Almost more important than the added income, her girls needed to be around loving adults and other children in a safe environment. “Is Ellie Kincaid there sometimes?” Nora asked.

“I see her every morning. I think she’s some kind of official sponsor of the day care and preschool,” Adie said. “She welcomes the children and makes a big fuss over them every day. I’m volunteering to help with milk and cookie time and watching over nap time.”

“Oh, Adie, you’re priceless.”

“Why not? I have the time. And I love the children.”

Nora didn’t see Tom Cavanaugh much that first week and when she did, they didn’t speak or make eye contact, not even when she arrived early enough to be sure his coffee was made. This suited her fine. She wasn’t prepared to have him judge her weakness by her wounded hands or her slow movements and winces due to muscle pain. She saw him talking to other harvesters from time to time, saw him using the forklift to move full bins, saw him in the cider press area. But they didn’t work together nor chitchat. Why would they?

He never complained about the coffee again. And he had remembered the cream and sugar every morning.

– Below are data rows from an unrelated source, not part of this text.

/-- The parts of the last second. -/
def lastSecond : Nat → List (Nat × Int) → List (Nat × Int)
  | _, [] => []
  | left, (d, r) :: l => if left = 0 then [] else (d, r) :: lastSecond (left - d) l

/-- A step of fabric time by `by_` (2^-16 ns): it waits for the next mapping, is counted and recorded (R598). -/
def Chip.stepTime (c : Chip) (by_ : Int) : Chip :=
  let n := (c.fld TS_CTL_STEPS + 1) % 65536
  let c1 := c.onTime fun x => { x with step := x.step + by_, dirty := true }
  (c1.setFlds [(TS_CTL_STEPS, n), (TS_CTL_STEPPED, 1)]).raise 0x1A01 3 0x12 (toBytes 8 (unsigned 64 (by_.tdiv 65536)) ++ toBytes 2 n)

/-- A slew: RATE moves by at most 0.1 ppm per ms and stays within 10 ppm of the measured rate (R598); where it goes
within these limits is a free value (log entry 61). -/
def Chip.slew (c : Chip) : Chip :=
  let (f, c1) := c.free 32
  let most : Int := ((c.mono - c.time.rateAt) * 109951 / 1000000 : Nat)
  let near := clampInt (c.time.rate - most) (c.time.rate + most) (signed 32 f)
  let r := clampInt (c.time.measured - 10995116) (c.time.measured + 10995116) near
  c1.onTime fun x => { x with rate := r, rateAt := c.mono, dirty := true }

/-- The offset of a fabric time seen at a monotonic instant, once all that waits is in force, steps or slews (R598). -/
def Chip.followSource (c : Chip) (m : Nat) (truth : Int) : Chip :=
  let off := ((c.lastMap.at m : Nat) : Int) + c.time.step - truth
  if (c.fld TS_GMCFG_STEPLIM : Int) * 65536000 < off.natAbs then c.stepTime (-off) else c.slew

/-- Shows a deviation in ns and what R552 makes of it. -/
def Chip.showDeviation (c : Chip) (dev : Nat) : Chip :=
  let c1 := c.setReg TS_DEV (BitVec.ofNat 32 (Nat.min dev (2 ^ 32 - 1)))
  if dev ≤ 1000 then c1.onFab fun x => { x with within := some (x.within.getD c.mono) }
  else (c1.onFab fun x => { x with within := none }).showQuar true

/-! ## The grandmaster (R590, R591, R594 to R596) -/

/-- The rank of a candidate: the lower the better (R594). -/
def Heard.rank (h : Heard) : List Nat := [h.cls, h.prio, h.serial]

/-- Lexicographic order. -/
def listLt : List Nat → List Nat → Bool
  | _, [] => false
  | [], _ => true
  | a :: as, b :: bs => decide (a < b) || (a == b && listLt as bs)

/-- Whether some Ethernet port is usable (R602). -/
def Chip.extUsable (c : Chip) : Bool := (List.range 4).any fun p => c.flag (EN_PTPSTAT_USABLE p)

/-- This station's class (R594). -/
def Chip.ownClass (c : Chip) : Nat := if c.extUsable then 0 else if c.time.wasExt ∧ c.tqState = 2 then 1 else 2

/-- This station as a candidate. -/
def Chip.ownCandidate (c : Chip) : Heard :=
  ⟨7, c.stationId, c.ownClass, c.fld TS_GMCFG_PRIO, c.serial, c.fld TS_CTL_STEPS, 0, c.mono⟩

/-- Whether what a port heard still counts: within 375 ms, from a MEMBER (R594, R595). -/
def Chip.fresh (c : Chip) (h : Heard) : Bool :=
  decide (c.mono < h.at_ + 375000000) && h.id != 0 && decide (h.id < 4095) && c.fld (FX_MEMBER_STATE (h.id - 1)) == 1

/-- The best of some candidates. -/
def bestHeard : List Heard → Option Heard
  | [] => none
  | h :: hs => match bestHeard hs with
    | some g => if listLt g.rank h.rank then some g else some h
    | none => some h

/-- Elects the grandmaster among the candidates heard and, where it is grandmaster, this station (R594). -/
def Chip.elect (c : Chip) : Chip :=
  let own := if c.flag TS_STAT_ISGM then [c.ownCandidate] else []
  match bestHeard (own ++ c.time.heard.filter c.fresh) with
  | some g =>
    if g.hops = 0 ∧ g.port = 7 then c.setFld TS_STAT_GMCLASS c.ownClass
    else (c.onTime fun x => { x with gm := some g }).setFlds
      [(TS_STAT_ISGM, 0), (TS_STAT_GMCLASS, g.cls), (TS_STAT_GMID, g.id), (TS_STAT_GMHOPS, Nat.min 15 (g.hops + 1))]
  | none => (c.onTime fun x => { x with gm := none }).setFlds [(TS_STAT_GMCLASS, 0), (TS_STAT_GMID, 0), (TS_STAT_GMHOPS, 0)]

By the end of the week she was so tired she believed she could fall down and sleep for a month. Mr. Cavanaugh told the harvesters it was their choice whether to work or take time off on the weekend; they weren’t in a critical harvesting situation like over-ripening or an impending freeze. He paid overtime, so even though Nora could hardly bend her fingers from the tightness or lift her right arm, her picking arm, she signed on and hoped she could get a little help from Adie and Martha with the kids, or maybe Ellie Kincaid or one of the local teenage babysitters. Overtime, that was juicy.